-- ==== Sys2Proof/Machine/Dispatch.lean ====
section
/-! DEFINITION. The meaning of each command: one arm per row of spec/opcode_table.json, in its order. -/

namespace Sys2Proof.Machine

def exec (i : Instr) (s : State) : Host.Outcome State Fault Refusal :=
  match i with
  | .resetPin straps => Sys2Proof.Machine.execResetPin straps s
  | .tick plan => Sys2Proof.Machine.execTick plan s
  | .blockBoundary order => Sys2Proof.Machine.execBlockBoundary order s
  | .seize trunk code => Sys2Proof.Machine.execSeize trunk code s
  | .loop state trunk => Sys2Proof.Machine.execLoop state trunk s
  | .headset state position => Sys2Proof.Machine.execHeadset state position s
  | .scanByteUndecodable bytes => Sys2Proof.Machine.execScanByteUndecodable bytes s
  | .signOnKey byte => Sys2Proof.Machine.execSignOnKey byte s
  | .readyKey byte => Sys2Proof.Machine.execReadyKey byte s
  | .notReadyKey byte => Sys2Proof.Machine.execNotReadyKey byte s
  | .signOffKey byte => Sys2Proof.Machine.execSignOffKey byte s
  | .answerKey byte => Sys2Proof.Machine.execAnswerKey byte s
  | .releaseKey byte => Sys2Proof.Machine.execReleaseKey byte s
  | .moreTimeKey byte => Sys2Proof.Machine.execMoreTimeKey byte s
  | .orderSent => Sys2Proof.Machine.execOrderSent s
  | .disconnectFilterExpiry t => Sys2Proof.Machine.execDisconnectFilterExpiry t s
  | .headsetFilterExpiry p => Sys2Proof.Machine.execHeadsetFilterExpiry p s
  | .startSweepEnd => Sys2Proof.Machine.execStartSweepEnd s
  | .ringDeadline p => Sys2Proof.Machine.execRingDeadline p s
  | .wrapExpiry p => Sys2Proof.Machine.execWrapExpiry p s
  | .readyAtMin p => Sys2Proof.Machine.execReadyAtMin p s
  | .nextDueReached t => Sys2Proof.Machine.execNextDueReached t s
  | .junctorHoldoffEnd => Sys2Proof.Machine.execJunctorHoldoffEnd s
  | .offerDeadline => Sys2Proof.Machine.execOfferDeadline s
  | .lentDeadline => Sys2Proof.Machine.execLentDeadline s
  | .connectDeadline => Sys2Proof.Machine.execConnectDeadline s
  | .availPeriodExpiry => Sys2Proof.Machine.execAvailPeriodExpiry s
  | .presenceTimeout => Sys2Proof.Machine.execPresenceTimeout s
  | .availSpacingEnd => Sys2Proof.Machine.execAvailSpacingEnd s
  | .divisionComplete => Sys2Proof.Machine.execDivisionComplete s
  | .fetchComplete samples fault => Sys2Proof.Machine.execFetchComplete samples fault s
  | .attemptBegin sign => Sys2Proof.Machine.execAttemptBegin sign s
  | .attemptLost => Sys2Proof.Machine.execAttemptLost s
  | .attemptComplete => Sys2Proof.Machine.execAttemptComplete s
  | .avail f => Sys2Proof.Machine.execAvail f s
  | .offer f => Sys2Proof.Machine.execOffer f s
  | .take f => Sys2Proof.Machine.execTake f s
  | .decline f => Sys2Proof.Machine.execDecline f s
  | .connect f => Sys2Proof.Machine.execConnect f s
  | .answered f => Sys2Proof.Machine.execAnswered f s
  | .bounce f => Sys2Proof.Machine.execBounce f s
  | .releaseAgentDone f => Sys2Proof.Machine.execReleaseAgentDone f s
  | .releaseCallerGone f => Sys2Proof.Machine.execReleaseCallerGone f s
  | .releaseTooLate f => Sys2Proof.Machine.execReleaseTooLate f s
  | .withdraw f => Sys2Proof.Machine.execWithdraw f s
  | .set data => Sys2Proof.Machine.execSet data s
  | .start data => Sys2Proof.Machine.execStart data s
  | .restart data => Sys2Proof.Machine.execRestart data s
  | .select data => Sys2Proof.Machine.execSelect data s
  | .readNext data => Sys2Proof.Machine.execReadNext data s
  | .reportNext data => Sys2Proof.Machine.execReportNext data s
  | .status data => Sys2Proof.Machine.execStatus data s
  | .transactionAbandoned bytes => Sys2Proof.Machine.execTransactionAbandoned bytes s
  | .lengthErrorFrame f => Sys2Proof.Machine.execLengthErrorFrame f s
  | .unknownCommandCode bytes => Sys2Proof.Machine.execUnknownCommandCode bytes s

end Sys2Proof.Machine
end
• • • • • • •
The required answer is each line of the data in which the word "bytes" appears.

» COMPLETED TASK:
  | .scanByteUndecodable bytes => Sys2Proof.Machine.execScanByteUndecodable bytes s
  | .transactionAbandoned bytes => Sys2Proof.Machine.execTransactionAbandoned bytes s
  | .unknownCommandCode bytes => Sys2Proof.Machine.execUnknownCommandCode bytes s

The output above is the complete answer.